======== Task input
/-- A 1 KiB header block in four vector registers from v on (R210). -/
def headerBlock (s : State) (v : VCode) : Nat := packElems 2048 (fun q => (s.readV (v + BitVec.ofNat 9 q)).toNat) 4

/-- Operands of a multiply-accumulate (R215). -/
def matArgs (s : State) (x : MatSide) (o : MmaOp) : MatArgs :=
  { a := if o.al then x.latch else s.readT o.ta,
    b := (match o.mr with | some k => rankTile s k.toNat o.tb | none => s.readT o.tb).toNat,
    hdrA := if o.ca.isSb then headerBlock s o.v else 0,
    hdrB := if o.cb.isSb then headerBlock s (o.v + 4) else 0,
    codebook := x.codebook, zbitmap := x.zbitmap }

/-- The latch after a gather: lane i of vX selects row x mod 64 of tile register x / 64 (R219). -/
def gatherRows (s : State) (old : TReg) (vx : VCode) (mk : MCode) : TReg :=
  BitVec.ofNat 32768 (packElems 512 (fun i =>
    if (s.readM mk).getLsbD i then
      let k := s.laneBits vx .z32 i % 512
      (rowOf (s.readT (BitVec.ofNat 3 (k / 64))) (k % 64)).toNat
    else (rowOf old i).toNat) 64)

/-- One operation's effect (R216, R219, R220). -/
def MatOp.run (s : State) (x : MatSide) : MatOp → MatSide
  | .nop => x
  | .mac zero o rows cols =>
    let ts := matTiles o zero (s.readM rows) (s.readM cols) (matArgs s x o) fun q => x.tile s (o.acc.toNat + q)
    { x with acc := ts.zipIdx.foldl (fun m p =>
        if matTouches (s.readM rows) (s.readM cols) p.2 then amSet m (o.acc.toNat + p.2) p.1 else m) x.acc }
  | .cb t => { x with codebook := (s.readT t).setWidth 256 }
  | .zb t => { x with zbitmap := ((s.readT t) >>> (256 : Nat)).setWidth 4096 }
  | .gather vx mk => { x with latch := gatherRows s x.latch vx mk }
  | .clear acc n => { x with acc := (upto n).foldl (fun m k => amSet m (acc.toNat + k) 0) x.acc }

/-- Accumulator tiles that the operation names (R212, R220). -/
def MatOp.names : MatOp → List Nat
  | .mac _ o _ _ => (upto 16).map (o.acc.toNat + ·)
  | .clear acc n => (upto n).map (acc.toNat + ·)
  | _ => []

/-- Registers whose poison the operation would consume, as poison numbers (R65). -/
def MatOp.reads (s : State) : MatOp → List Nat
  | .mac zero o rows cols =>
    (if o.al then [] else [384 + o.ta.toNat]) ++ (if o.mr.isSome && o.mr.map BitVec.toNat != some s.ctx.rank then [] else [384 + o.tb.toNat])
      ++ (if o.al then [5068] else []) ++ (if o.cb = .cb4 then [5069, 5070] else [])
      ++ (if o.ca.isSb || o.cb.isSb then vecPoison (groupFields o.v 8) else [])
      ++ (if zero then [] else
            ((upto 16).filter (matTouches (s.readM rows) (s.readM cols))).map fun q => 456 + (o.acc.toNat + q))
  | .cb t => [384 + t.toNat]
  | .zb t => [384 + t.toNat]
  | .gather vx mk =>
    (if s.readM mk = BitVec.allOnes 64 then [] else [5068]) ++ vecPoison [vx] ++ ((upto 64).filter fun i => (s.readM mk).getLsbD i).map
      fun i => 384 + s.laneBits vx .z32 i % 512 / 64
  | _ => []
================
# Action item:
Print exactly the lines above, between the one holding "64 (R219). -/" and the one holding "acc := (upto", inclusive, and nothing besides.

# Task answer:
/-- The latch after a gather: lane i of vX selects row x mod 64 of tile register x / 64 (R219). -/
def gatherRows (s : State) (old : TReg) (vx : VCode) (mk : MCode) : TReg :=
  BitVec.ofNat 32768 (packElems 512 (fun i =>
    if (s.readM mk).getLsbD i then
      let k := s.laneBits vx .z32 i % 512
      (rowOf (s.readT (BitVec.ofNat 3 (k / 64))) (k % 64)).toNat
    else (rowOf old i).toNat) 64)

/-- One operation's effect (R216, R219, R220). -/
def MatOp.run (s : State) (x : MatSide) : MatOp → MatSide
  | .nop => x
  | .mac zero o rows cols =>
    let ts := matTiles o zero (s.readM rows) (s.readM cols) (matArgs s x o) fun q => x.tile s (o.acc.toNat + q)
    { x with acc := ts.zipIdx.foldl (fun m p =>
        if matTouches (s.readM rows) (s.readM cols) p.2 then amSet m (o.acc.toNat + p.2) p.1 else m) x.acc }
  | .cb t => { x with codebook := (s.readT t).setWidth 256 }
  | .zb t => { x with zbitmap := ((s.readT t) >>> (256 : Nat)).setWidth 4096 }
  | .gather vx mk => { x with latch := gatherRows s x.latch vx mk }
  | .clear acc n => { x with acc := (upto n).foldl (fun m k => amSet m (acc.toNat + k) 0) x.acc }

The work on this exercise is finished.